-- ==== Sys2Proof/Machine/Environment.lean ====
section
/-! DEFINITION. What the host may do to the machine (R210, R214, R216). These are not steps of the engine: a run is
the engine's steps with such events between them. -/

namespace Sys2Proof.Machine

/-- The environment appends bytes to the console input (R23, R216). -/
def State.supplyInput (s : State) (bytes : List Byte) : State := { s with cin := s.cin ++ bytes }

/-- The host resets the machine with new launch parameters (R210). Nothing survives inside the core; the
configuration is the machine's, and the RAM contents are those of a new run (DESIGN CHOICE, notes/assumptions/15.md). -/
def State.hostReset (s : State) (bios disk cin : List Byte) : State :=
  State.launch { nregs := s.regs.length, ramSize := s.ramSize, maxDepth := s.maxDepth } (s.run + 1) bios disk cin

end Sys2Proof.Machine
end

##########

> **TASK DESCRIPTION**
Copy the data above in its entirety, exactly as given.

> **RESULT OF THIS TASK**
-- ==== Sys2Proof/Machine/Environment.lean ====
section
/-! DEFINITION. What the host may do to the machine (R210, R214, R216). These are not steps of the engine: a run is
the engine's steps with such events between them. -/

namespace Sys2Proof.Machine

/-- The environment appends bytes to the console input (R23, R216). -/
def State.supplyInput (s : State) (bytes : List Byte) : State := { s with cin := s.cin ++ bytes }

/-- The host resets the machine with new launch parameters (R210). Nothing survives inside the core; the
configuration is the machine's, and the RAM contents are those of a new run (DESIGN CHOICE, notes/assumptions/15.md). -/
def State.hostReset (s : State) (bios disk cin : List Byte) : State :=
  State.launch { nregs := s.regs.length, ramSize := s.ramSize, maxDepth := s.maxDepth } (s.run + 1) bios disk cin

end Sys2Proof.Machine
end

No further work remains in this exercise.